_TASK STATEMENT_. Looking at each line of the data below, tally those that contain the word "have" and give only the total.

_SOURCE DATA_.
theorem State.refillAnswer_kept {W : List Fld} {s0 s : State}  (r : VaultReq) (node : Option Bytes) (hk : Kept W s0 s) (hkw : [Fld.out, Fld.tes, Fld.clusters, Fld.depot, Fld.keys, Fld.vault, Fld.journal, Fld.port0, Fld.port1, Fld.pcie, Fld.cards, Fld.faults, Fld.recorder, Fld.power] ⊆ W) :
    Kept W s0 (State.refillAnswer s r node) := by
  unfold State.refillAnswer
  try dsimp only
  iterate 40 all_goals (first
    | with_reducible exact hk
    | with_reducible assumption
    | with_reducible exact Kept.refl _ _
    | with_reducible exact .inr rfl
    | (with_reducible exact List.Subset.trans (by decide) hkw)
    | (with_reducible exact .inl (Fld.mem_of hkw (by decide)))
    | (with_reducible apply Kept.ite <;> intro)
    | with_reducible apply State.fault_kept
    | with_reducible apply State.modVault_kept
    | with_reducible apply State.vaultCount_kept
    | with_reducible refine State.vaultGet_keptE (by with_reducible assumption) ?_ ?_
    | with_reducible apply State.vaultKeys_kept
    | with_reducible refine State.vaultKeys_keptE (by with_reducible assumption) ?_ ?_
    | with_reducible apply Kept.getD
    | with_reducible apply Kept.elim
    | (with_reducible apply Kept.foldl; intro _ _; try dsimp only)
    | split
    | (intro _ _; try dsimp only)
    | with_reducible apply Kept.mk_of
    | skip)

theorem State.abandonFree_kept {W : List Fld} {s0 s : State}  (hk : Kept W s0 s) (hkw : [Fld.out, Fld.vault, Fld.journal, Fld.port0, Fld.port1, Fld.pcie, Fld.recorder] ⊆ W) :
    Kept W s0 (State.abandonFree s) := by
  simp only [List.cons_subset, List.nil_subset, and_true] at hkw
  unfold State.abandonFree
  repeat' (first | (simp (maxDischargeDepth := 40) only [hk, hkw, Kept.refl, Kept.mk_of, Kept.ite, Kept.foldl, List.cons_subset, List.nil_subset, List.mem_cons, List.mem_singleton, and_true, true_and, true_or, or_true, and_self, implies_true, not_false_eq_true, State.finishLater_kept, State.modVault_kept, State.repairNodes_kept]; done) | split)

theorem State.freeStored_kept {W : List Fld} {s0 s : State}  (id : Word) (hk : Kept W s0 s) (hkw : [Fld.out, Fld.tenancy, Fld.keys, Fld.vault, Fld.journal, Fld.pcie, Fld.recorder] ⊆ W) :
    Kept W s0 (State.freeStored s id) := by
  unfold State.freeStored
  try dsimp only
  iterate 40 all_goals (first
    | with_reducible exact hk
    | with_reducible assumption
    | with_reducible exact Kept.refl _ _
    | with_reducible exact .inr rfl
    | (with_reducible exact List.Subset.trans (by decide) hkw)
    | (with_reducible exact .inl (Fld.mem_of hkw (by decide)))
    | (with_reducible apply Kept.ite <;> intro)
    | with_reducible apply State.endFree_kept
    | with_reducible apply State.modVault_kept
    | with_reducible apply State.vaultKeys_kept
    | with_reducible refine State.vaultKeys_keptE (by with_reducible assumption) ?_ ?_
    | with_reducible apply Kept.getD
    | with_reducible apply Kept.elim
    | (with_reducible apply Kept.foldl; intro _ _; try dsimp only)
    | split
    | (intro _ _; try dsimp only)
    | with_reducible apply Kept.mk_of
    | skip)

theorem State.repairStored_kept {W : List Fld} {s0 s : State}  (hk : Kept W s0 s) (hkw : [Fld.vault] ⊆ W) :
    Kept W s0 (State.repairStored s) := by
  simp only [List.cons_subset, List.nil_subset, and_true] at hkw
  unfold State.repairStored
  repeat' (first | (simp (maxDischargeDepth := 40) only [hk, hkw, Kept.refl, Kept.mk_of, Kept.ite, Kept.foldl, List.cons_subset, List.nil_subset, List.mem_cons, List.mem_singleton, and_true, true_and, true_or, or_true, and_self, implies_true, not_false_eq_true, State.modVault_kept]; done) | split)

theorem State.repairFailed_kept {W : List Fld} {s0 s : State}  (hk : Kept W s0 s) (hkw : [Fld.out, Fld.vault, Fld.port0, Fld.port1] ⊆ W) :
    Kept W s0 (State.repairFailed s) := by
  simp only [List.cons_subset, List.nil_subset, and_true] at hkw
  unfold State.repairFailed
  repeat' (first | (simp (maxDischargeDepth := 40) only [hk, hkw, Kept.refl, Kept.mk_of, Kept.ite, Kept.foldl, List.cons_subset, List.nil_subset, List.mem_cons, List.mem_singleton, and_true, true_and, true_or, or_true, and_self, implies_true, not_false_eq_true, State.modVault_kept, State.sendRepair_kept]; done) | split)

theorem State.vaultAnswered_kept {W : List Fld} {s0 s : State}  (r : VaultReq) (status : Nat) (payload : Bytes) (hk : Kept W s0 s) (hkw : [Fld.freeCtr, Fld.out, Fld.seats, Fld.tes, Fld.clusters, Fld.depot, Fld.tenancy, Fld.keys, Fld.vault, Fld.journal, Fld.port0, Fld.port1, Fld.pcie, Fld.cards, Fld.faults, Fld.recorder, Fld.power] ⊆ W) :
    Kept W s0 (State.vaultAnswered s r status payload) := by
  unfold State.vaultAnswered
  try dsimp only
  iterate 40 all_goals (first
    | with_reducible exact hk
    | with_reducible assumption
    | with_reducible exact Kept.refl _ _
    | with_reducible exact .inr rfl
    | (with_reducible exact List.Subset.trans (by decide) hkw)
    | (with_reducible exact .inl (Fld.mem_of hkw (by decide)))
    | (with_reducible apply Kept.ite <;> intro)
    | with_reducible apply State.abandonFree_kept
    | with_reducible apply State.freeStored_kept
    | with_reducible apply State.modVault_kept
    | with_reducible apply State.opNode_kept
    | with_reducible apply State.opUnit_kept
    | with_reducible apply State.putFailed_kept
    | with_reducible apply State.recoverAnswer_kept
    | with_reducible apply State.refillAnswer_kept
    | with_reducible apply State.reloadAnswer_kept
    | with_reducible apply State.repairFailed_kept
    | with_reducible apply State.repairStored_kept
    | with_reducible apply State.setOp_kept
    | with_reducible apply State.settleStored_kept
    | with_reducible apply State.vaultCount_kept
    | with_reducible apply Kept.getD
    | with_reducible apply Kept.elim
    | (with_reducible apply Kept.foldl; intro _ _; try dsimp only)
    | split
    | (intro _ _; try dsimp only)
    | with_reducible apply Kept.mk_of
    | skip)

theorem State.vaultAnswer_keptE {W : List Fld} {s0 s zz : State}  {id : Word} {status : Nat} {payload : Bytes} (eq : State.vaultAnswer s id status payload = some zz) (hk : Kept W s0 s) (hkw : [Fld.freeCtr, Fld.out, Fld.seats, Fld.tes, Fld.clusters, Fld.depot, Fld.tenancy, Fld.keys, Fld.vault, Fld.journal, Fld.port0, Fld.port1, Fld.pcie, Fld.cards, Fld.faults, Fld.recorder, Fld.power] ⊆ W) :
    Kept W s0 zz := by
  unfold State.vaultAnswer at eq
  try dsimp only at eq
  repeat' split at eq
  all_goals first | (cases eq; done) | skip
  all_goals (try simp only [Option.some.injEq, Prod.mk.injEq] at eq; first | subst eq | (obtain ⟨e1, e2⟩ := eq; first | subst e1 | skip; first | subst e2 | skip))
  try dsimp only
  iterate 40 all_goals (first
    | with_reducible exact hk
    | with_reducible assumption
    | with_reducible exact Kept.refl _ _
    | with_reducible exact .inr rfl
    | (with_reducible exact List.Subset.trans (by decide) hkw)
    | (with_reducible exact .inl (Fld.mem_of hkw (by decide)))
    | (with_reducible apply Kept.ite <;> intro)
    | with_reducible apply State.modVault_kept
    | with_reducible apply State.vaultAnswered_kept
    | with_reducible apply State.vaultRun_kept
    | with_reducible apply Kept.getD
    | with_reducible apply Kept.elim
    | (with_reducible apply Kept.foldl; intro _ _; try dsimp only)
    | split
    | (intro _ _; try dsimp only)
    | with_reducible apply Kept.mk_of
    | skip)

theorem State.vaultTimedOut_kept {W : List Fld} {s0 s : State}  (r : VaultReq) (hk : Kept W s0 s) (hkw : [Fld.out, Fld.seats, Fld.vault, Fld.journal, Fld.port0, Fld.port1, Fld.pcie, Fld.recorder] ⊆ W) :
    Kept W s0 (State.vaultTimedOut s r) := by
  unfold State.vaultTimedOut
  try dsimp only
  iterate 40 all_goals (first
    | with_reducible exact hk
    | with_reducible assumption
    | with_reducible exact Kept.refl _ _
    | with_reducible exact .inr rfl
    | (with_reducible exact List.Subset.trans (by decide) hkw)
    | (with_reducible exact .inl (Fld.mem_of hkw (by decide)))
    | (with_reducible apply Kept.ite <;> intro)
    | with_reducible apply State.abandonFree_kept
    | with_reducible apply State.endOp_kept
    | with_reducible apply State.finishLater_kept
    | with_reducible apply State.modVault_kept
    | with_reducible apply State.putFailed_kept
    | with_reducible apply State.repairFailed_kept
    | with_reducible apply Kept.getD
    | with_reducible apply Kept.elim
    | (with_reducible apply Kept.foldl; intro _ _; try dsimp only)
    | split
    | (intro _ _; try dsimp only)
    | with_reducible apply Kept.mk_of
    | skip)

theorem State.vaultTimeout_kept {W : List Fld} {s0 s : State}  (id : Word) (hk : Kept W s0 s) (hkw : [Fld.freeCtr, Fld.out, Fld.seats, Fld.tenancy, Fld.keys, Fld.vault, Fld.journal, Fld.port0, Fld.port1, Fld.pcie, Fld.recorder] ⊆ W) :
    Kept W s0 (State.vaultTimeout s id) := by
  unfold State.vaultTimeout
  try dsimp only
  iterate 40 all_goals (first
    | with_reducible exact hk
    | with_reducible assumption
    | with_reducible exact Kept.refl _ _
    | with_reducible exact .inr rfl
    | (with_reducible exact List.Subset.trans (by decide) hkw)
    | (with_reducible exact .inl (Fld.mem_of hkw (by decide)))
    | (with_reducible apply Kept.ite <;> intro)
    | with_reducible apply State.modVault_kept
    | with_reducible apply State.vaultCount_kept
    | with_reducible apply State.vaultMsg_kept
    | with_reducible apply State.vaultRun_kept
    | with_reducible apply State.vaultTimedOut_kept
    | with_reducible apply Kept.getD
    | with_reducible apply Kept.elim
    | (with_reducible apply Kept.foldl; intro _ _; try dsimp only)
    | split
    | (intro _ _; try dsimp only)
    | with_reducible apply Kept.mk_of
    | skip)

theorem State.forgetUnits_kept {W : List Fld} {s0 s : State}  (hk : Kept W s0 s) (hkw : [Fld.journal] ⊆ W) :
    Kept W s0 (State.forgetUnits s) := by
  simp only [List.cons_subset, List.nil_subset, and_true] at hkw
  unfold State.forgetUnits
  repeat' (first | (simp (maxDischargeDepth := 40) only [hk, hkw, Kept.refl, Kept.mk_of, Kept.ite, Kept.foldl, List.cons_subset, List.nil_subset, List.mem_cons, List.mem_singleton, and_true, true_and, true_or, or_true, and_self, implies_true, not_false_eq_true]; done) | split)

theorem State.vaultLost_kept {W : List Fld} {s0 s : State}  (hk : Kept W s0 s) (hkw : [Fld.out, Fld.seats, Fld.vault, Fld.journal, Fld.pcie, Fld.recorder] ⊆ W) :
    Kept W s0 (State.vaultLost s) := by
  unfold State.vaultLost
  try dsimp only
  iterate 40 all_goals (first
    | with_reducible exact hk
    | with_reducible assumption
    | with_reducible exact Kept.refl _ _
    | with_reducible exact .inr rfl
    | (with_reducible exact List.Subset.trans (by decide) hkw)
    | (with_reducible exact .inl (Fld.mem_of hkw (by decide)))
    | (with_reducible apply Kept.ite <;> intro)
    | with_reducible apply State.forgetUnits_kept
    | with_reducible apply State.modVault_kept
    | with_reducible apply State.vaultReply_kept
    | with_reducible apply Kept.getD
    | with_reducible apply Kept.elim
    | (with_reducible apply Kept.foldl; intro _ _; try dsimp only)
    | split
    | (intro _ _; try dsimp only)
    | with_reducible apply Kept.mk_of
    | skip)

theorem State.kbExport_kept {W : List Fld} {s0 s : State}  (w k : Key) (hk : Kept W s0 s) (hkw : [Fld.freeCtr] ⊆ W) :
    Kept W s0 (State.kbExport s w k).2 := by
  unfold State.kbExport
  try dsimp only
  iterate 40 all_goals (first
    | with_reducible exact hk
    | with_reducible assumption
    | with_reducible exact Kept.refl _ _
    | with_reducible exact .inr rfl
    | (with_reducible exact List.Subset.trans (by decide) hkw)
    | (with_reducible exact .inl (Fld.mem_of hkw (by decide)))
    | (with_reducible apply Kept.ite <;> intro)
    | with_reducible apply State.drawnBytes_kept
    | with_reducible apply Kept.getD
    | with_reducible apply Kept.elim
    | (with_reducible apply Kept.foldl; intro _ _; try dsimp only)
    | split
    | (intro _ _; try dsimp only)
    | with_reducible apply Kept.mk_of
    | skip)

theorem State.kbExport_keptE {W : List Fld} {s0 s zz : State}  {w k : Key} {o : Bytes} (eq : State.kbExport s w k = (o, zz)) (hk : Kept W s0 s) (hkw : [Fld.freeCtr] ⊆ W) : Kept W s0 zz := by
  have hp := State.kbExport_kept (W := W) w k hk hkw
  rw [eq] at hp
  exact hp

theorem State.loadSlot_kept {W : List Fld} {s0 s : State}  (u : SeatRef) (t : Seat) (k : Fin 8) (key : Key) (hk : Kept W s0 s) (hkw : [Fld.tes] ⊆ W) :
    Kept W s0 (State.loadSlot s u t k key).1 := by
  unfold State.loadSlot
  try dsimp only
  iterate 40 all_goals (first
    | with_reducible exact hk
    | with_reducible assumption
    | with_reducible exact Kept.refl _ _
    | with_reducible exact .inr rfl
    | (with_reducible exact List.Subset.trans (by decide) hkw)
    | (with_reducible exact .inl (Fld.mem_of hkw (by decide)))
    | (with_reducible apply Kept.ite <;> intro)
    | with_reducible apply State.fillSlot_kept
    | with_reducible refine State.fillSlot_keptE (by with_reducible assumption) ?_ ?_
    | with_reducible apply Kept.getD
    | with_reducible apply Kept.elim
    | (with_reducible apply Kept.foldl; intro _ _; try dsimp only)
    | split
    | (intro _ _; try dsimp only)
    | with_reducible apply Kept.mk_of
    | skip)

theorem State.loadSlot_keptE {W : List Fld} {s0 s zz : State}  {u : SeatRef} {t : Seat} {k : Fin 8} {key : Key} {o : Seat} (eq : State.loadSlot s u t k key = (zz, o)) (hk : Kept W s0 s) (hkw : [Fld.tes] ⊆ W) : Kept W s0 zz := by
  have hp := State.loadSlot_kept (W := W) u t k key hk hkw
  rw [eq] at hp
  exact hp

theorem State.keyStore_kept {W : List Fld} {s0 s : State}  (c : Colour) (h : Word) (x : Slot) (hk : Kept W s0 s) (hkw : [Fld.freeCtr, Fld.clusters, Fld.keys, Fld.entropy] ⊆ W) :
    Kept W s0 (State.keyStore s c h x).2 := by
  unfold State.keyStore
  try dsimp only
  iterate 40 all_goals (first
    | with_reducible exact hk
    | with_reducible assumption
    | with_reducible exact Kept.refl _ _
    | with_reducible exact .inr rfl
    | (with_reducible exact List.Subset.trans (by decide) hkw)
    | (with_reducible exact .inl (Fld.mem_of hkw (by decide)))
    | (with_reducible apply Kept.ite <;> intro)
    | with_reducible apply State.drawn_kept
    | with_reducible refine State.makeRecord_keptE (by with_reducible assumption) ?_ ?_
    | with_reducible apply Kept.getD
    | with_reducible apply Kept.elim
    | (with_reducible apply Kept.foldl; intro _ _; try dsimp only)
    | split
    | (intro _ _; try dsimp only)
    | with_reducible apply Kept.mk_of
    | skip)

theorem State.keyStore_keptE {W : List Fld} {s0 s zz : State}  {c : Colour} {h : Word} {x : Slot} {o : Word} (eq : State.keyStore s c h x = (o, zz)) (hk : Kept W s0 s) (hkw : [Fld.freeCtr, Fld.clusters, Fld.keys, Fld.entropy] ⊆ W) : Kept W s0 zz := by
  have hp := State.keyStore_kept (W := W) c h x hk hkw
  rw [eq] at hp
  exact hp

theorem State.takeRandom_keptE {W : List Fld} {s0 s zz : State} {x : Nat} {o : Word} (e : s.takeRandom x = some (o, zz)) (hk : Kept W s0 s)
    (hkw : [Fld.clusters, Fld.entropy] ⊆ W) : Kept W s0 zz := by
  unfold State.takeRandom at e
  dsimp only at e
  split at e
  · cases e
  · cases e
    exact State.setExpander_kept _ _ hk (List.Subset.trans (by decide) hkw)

_RESPONSE BOX_. 3